Tianjin J. of Trad. Chinese Med. & Pharm. 28 (2), 164-166 (2011). TLC of the extracts of the traditional Mongolian medicine on silica gel 1) for artificial cow-bezoar, with isooctane - ethyl acetate - glacial acetic acid 6:3:2, detection by spraying with 10 % sulfuric acid in ethanol and heating at 105 °C until the zones were detected under UV 365 nm, identification by comparison with the fingerprint of the individual drug components and cholic acid as reference; 2) for Coptidis rhizoma, with benzene - ethyl acetate - isopropanol - methanol - water 20:10:5:5:1, detection under UV 365 nm after exposure to ammonia vapour, identification by comparison of the fingerprint with the individual drug components and berberine hydrochloride as reference; 3) for light yellow Sophora root, with ethyl acetate - propanone - benzene - ammonia water 20:15:10:1, detection by spraying with 5 % potassium iodobismuthate solution, identification by comparison of the fingerprint with the individual drug components and with matrine as reference.

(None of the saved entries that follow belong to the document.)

-- ==== Sys2Proof/Machine/Boot.lean ====
section
/-! DEFINITION. Boot from the release of cold reset to RUNNING or RECOVERY_WAIT (R452, R453), with what it loads and
tests (R107, R160, R304, R339, R366, R386, R390, R404, R410, R411, R463), and the loading of a recovery image (R454). -/

namespace Sys2Proof.Machine

/-- The other states of SEC.BOOT.ST (R450). -/
def bootRom : BitVec 3 := 0
def bootWait : BitVec 3 := 2

/-! ## ROM -/

/-- The straps pass when LOC_STRAP and LOC_PAR hold an odd number of ones (R234). -/
def strapsOk (e : BootEnv) : Bool := ((maskList 15 e.straps.toNat).length + b2n e.locPar) % 2 == 1

/-- GiB that the regions of R412 take: 8 + 4 + 0.25 + 0.0625 + 2 · 256, rounded up. -/
def regionsGib : Nat := 525

/-- The flash is usable with 4 working channels on which the regions fit (R411). -/
def flashFits (e : BootEnv) : Bool :=
  decide (4 ≤ (maskList 8 e.channels.toNat).length) && decide (regionsGib ≤ e.capacity.toNat)

/-- The flash as the ROM identifies it; a new tray is delivered with the image that the boot finds. -/
def FlashState.identify (f : FlashState) (e : BootEnv) : FlashState :=
  { f with
    channels := e.channels, usable := flashFits e, cap := e.capacity, spare := e.spareBlocks
    image := if f.blank then e.image else f.image }

/-- A loss of power loses the contents of HBM and the soft repairs (R353, R425). -/
def HbmState.unpowered (h : HbmState) : HbmState :=
  { h with
    bytes := [], bad := [], weak := []
    regs := h.regs.foldl (fun t x => Table.put {} x.1 { x.2 with softRows := [] } t) h.regs }

/-- ROM (R452): the straps, the paths, the feeds and the flash. -/
def State.romBoot (e : BootEnv) (s : State) : State :=
  { s with
    pkg := { s.pkg with
      strap := e.straps, parOk := strapsOk e, inReset := false, extest := none
      pciePath := e.pcieUp && !s.pwr.unpowered && !s.time.pcieRefLost, i3cPath := e.i3cUp }
    flash := s.flash.identify e
    pwr := { s.pwr with feedGood := e.feeds }
    sec := ({ s.sec with env := some e } : SecState).setMeas 1 Config.romMeasure
    hbm := if e.powerLost then s.hbm.unpowered else s.hbm }

/-! ## Calibration set and recorder values -/

/-- The clasp copies of a locket on the anchor stack that pass the checks of R336, but for the SPARE_CODE. -/
def HbmState.claspCopies (h : HbmState) (i : Nat) : List (BitVec 2048) :=
  ((List.range 4).map fun j => BitVec.ofNat 2048 (leNat (h.raw (h.claspAt i j) 256))).filter fun c => claspGood i c

/-- The SPARE_CODE in KEEP_HEAD of a locket's schedule state block (R333). -/
def HbmState.locketSpare (h : HbmState) (i : Nat) : Nat := bits (ssbFld (h.ssbRead i) 0xE8 8) 27 24

/-- A locket's valid clasp under the SPARE_CODE in force (R336). -/
def HbmState.validClasp (h : HbmState) (i : Nat) : Option (BitVec 2048) :=
  if h.spareCode.toNat ≠ 0 ∧ h.locketSpare i = h.spareCode.toNat then (h.claspCopies i).head? else none

/-- The probe of R463 on the anchor stack: the first SPARE_CODE from 8 down under which a locket is found. -/
def HbmState.probe (h : HbmState) : BitVec 4 :=
  BitVec.ofNat 4 ((([8, 7, 6, 5, 4, 3, 2, 1] : List Nat).find? fun c =>
    let h1 := { h with spareCode := BitVec.ofNat 4 c }
    (h1.validClasp 0).isSome || (h1.validClasp 1).isSome).getD 0)

/-- The provisional set (R463), built as a first generation; item 9 is probed once the stacks have trained. -/
def provisionalCal : CalSet := { gen := 1, prov := 0xFFF }

/-- FW_INIT step 1: the set of the flash, or a provisional one. -/
def State.loadCal (s : State) : State :=
  match (if s.flash.usable then s.flash.cal else none) with
  | some c => s.installCal c
  | none => (s.emit .calLost (uCx cxPsb) []).installCal provisionalCal

/-- Item 9 of a set built without it is the probe's (R463). -/
def State.probeSpare (lost : Bool) (s : State) : State :=
  if lost then
    { s with flash := { s.flash with cal := some { s.flash.calSet with spare := s.hbm.probe } } }
  else s

/-- Numbering continues from one above the largest SEQ of the log (R399); records made since the reset move up. -/
def RecState.renumber (r : RecState) (base : Word) : RecState :=
  { r with
    head := r.head + base, tail := r.tail + base, flushed := r.flushed + base
    lostFirst := r.lostFirst.map (· + base)
    buffer := r.buffer.map fun (x : Record) => { x with seq := x.seq + base } }

/-- The sequence from which numbering resumes. -/
def FlashState.resumeSeq (f : FlashState) : Word := (f.log.getLast?.map fun (r : Record) => r.seq + 1).getD 0

/-- FW_INIT step 2 for the recorder (R399, R404, R410); an unusable flash gives none of its values. -/
def State.loadRecorder (e : BootEnv) (s : State) : State :=
  let f := if s.flash.usable then s.flash else {}
  let base := f.resumeSeq
  let r := s.rcd.renumber base
  let opTime := satAdd f.opTime r.opTime.toNat
  let s1 := { s with
    rcd := { r with
      opTime, lastFlush := opTime
      pwrCycles := satAdd f.pwrCycles (b2n e.powerLost)
      logOldest := (f.log.head?.map fun (x : Record) => x.seq).getD base }
    flash := if s.flash.usable then { s.flash with cleanEnd := false } else s.flash }
  s1.emitIf (!f.cleanEnd) .recorderGap (uCx cxRec) [0xFFFFFFFF, base.toNat]

/-- The recovery log after a cold boot: RESET, LINKS and MEMORY are DONE (R366). -/
def State.logAfterBoot (s : State) : State :=
  let s1 := [1, 2, 3].foldl (fun (s : State) k => s.markStep k { s.fault.rlog.step k with st := rsDone }) s
  { s1 with fault := { s1.fault with rlog := { s1.fault.rlog with cur := BitVec.ofNat 3 (s1.fault.rlog.firstOpen.getD 0) } } }
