-- ==== Sys2Proof/Certificates/Slice0/Obligations.lean ====
section
/-! DEFINITION. The statements for the provers: `def Obligations.<Name> : Prop`, each with the rules of spec/ that it
formalises. -/

open Sys2Proof Sys2Proof.Machine

/-! ## Steps, reset and what every step keeps -/

/-- With a command at the front of the queue, a step is that command's effect on the state with the queue's rest. -/
def Obligations.StepRunsFrontCommand : Prop :=
  ∀ (c : Instr) (cs : List Instr) (s : State), s.pending = c :: cs → step s = exec c { s with pending := cs }

/-- On an empty queue with no BARRIER command waiting, a step is one tick of the time unit (that an idle step ticks is the
model's choice, log entry 2). Nothing else happens where no stack waits in self-refresh, no tile control core runs and no
stack's rows are due; where a stack does wait in self-refresh, it begins to train with the tick (R160, log entry 158); where
cores run, each carries out one instruction (R86, log entry 147). Ticks add the increment to NS.FRAC with carries into NS and SEC: the time
in units of 2^-32 ns grows by n increments (modulo the 48 bits of SEC), NS stays below 10^9, and the 40-bit counter follows
(R187, R188, R190). -/
def Obligations.EmptyQueueTicksTheClock : Prop :=
  (∀ s : State, s.pending = [] → s.cmd.barrier = [] → (∀ n < 32, (s.stackAt n).st ≠ 3 ∧ s.rowsDue n = false) →
    (∀ k : Tile, s.coreRuns k = false) → step s = .next { s with time := s.time.tick }) ∧
  (∀ s : State, s.pending = [] → s.cmd.barrier = [] → (∀ n < 32, s.rowsDue n = false) → (∀ k : Tile, s.coreRuns k = false) →
    Table.wf {} s.hbm.regs = true →
    ∃ t, step s = .next t ∧ t.time = s.time.tick ∧ t.tiles = s.tiles ∧ t.cmd = s.cmd ∧ ∀ n < 32,
      t.stackAt n = if (s.stackAt n).st = 3 then { s.stackAt n with st := 1 } else s.stackAt n) ∧
  (∀ s : State, s.pending = [] → s.cmd.barrier = [] → (∀ n < 32, (s.stackAt n).st ≠ 3) →
    (∀ n < 32, s.coresStep.rowsDue n = false) → s.coresStep.cmd.barrier = [] →
    step s = .next { s.coresStep with time := s.coresStep.time.tick }) ∧
  (∀ (u : TimeState) (n : Nat),
     let v := u.addTicks n
     let wrap := 2 ^ 48 * nsPerSec * 2 ^ 32
     v.fine % wrap = (u.fine + n * u.inc) % wrap ∧ v.ns.toNat < nsPerSec ∧ v.inc = u.inc ∧ v.ticks = u.ticks + n ∧
       (u.lin40 = BitVec.ofNat 40 u.linear → v.lin40 = BitVec.ofNat 40 v.linear))

/-- After reset the registers of every block read the reset values of the field maps (R105, R186, R192, R205, R231,
R286, R351, R365, R396, R420, R432, R450); given as BAR0 offsets and values, the first instance for the replicated
blocks. -/
def Obligations.ResetRegistersRead : Prop :=
  ∀ x ∈ [(0x0000, 0x2D4E4C4B), (0x0004, 0x32335A47), (0x0008, 0x1F3C0032), (0x000C, 1), (0x0010, 0), (0x0040, 0),
      (0x0048, 0), (0x004C, 0), (0x0050, 0x03030303), (0x0054, 0x0303), (0x0060, 0),
      (0x1000, 0), (0x1004, 0), (0x1008, 0), (0x100C, 0), (0x1010, 0xCCCCCCCD), (0x1014, 0), (0x1020, 0x07200000),
      (0x1024, 0xFFFF), (0x1028, 0), (0x102C, 0x14), (0x1030, 0x3F00), (0x1034, 0), (0x1038, 0), (0x103C, 0), (0x1040, 0x64),
      (0x2000, 0xF00), (0x2008, 0), (0x200C, 0), (0x2010, 0), (0x2014, 0), (0x2018, 1), (0x2020, 0), (0x2024, 0),
      (0x2028, 1), (0x2030, 0), (0x2034, 0), (0x2038, 0), (0x203C, 0), (0x2040, 0), (0x2044, 0),
      (0x3000, 0), (0x3004, 0), (0x3008, 0), (0x300C, 0), (0x3010, 2), (0x3014, 0), (0x3018, 0), (0x301C, 0), (0x3020, 0),
      (0x3024, 0), (0x3028, 0), (0x3030, 0), (0x3040, 0), (0x3044, 0), (0x3048, 0), (0x304C, 0), (0x3800, 0),
      (0x4000, 0), (0x4004, 0), (0x4008, 0), (0x4010, 0), (0x4014, 0), (0x4018, 0), (0x4020, 0), (0x4024, 0), (0x4028, 0),
      (0x402C, 0), (0x4030, 0), (0x4034, 0), (0x4040, 0), (0x4044, 0), (0x4050, 0), (0x4054, 0), (0x4058, 0), (0x405C, 0),
      (0x5000, 1), (0x5004, 0), (0x5008, 0), (0x5010, 0), (0x5020, 0), (0x5024, 0),
      (0x6000, 3), (0x6004, 0x0AFF), (0x6100, 0xFF), (0x6104, 0), (0x6108, 0), (0x610C, 0),
      (0x7000, 0), (0x700C, 0), (0x7010, 0xC80), (0x7018, 0), (0x7020, 8), (0x7024, 0),
      (0x8000, 0), (0x8008, 0), (0x8010, 0), (0x8014, 0), (0x8018, 0), (0x801C, 0), (0x8020, 0), (0x8024, 0), (0x8028, 0),
      (0x802C, 0), (0x8030, 0), (0x8034, 0), (0x8100, 0), (0x8240, 0),
      (0x10010, 0x1000), (0x10014, 0), (0x10200, 0), (0x1020C, 0), (0x10F00, 0),
      (0x20004, 0xFF000), (0x20008, 0xFFFFFF), (0x20010, 0), (0x20020, 0), (0x20024, 0), (0x20028, 0), (0x20100, 0),
      (0x20118, 0), (0x20128, 0), (0x20800, 0), (0x20808, 0),
      (0x40010, 0), (0x40014, 0), (0x40018, 0), (0x40020, 0), (0x40024, 0), (0x40030, 0x80000018), (0x40034, 0),
      (0x40038, 0), (0x40050, 0)],
    (State.reset.regRead .firmware x.1).1 = x.2

/-- After reset no command waits, the clock is sound and reads 0, and the memories and the references are in order. -/
def Obligations.ResetStateIsSound : Prop :=
  State.reset.pending = [] ∧ State.reset.now = 0 ∧ State.reset.clockOk ∧ State.reset.hbmOk ∧ State.reset.hostOk ∧ State.reset.tablesOk
    ∧ State.reset.refsOk ∧ State.reset.queueOk

/-- Every step keeps the clock sound: NS stays below one second (R187) and the 40-bit counter stays the low part of the
linear count (R190). -/
def Obligations.EveryStepKeepsTheClockSound : Prop :=
  ∀ s t : State, s.clockOk → step s = .next t → t.clockOk

/-- Every step has a next state, since no command faults or is refused; it takes the front command from the queue and leaves
the rest as it is, so that well-formed commands stay well-formed. What each command does is stated by its own statements. -/
def Obligations.EveryStepTakesOnlyTheFront : Prop :=
  ∀ s : State, ∃ t, step s = .next t ∧ t.pending = s.pending.tail ∧ (s.queueOk → t.queueOk)

/-- Every step keeps HBM and host memory in their canonical form. -/
def Obligations.EveryStepKeepsMemoriesCanonical : Prop :=
  ∀ s t : State, s.hbmOk → s.hostOk → step s = .next t → t.hbmOk ∧ t.hostOk

/-- Every step keeps every table of registers, ports, dies, lockets and counters in its canonical form. -/
def Obligations.EveryStepKeepsTablesCanonical : Prop :=
  ∀ s t : State, s.tablesOk → step s = .next t → t.tablesOk

/-- Every step keeps the references of open commands, of waiting entries and of flushed tags below the packet count, so
that a packet that enters flight gets a reference no other bears. -/
def Obligations.EveryStepKeepsReferencesFresh : Prop :=
  ∀ s t : State, s.refsOk → step s = .next t → t.refsOk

J. Planar Chromatogr. 24, 66-71 (2011). HPTLC of extracts of Stresroak premix and gallic acid (1), mangiferin (2), and withanolide A (3) as standards on silica gel with A) ethyl acetate - formic acid - acetic acid - water 100:11:11:27, for (1) and (2), and B) chloroform - methanol 9:1 for (2) in a twin trough chamber. Quantitative determination by absorbance measurement at 280 nm for (1), 330 nm for (2), and 225 nm for (3). The hRf values of (1), (2) and (3) were 76, 29, and 48, respectively. The average recoveries were 100.4 % (1), 99.3 % (2) and 98.0 % (3). The linear concentration range was 50-150 ppm for (1), and 40-100 ppm for (2) and (3). The LOD, defined as the amount of compound required to produce a signal at least three times the noise level, for gallic acid, mangiferin, and withanolide A was 80, 110, and 200 ng for (1), (2), and (3), respectively. The LOQ was 20, 27, and 38 µg, respectively.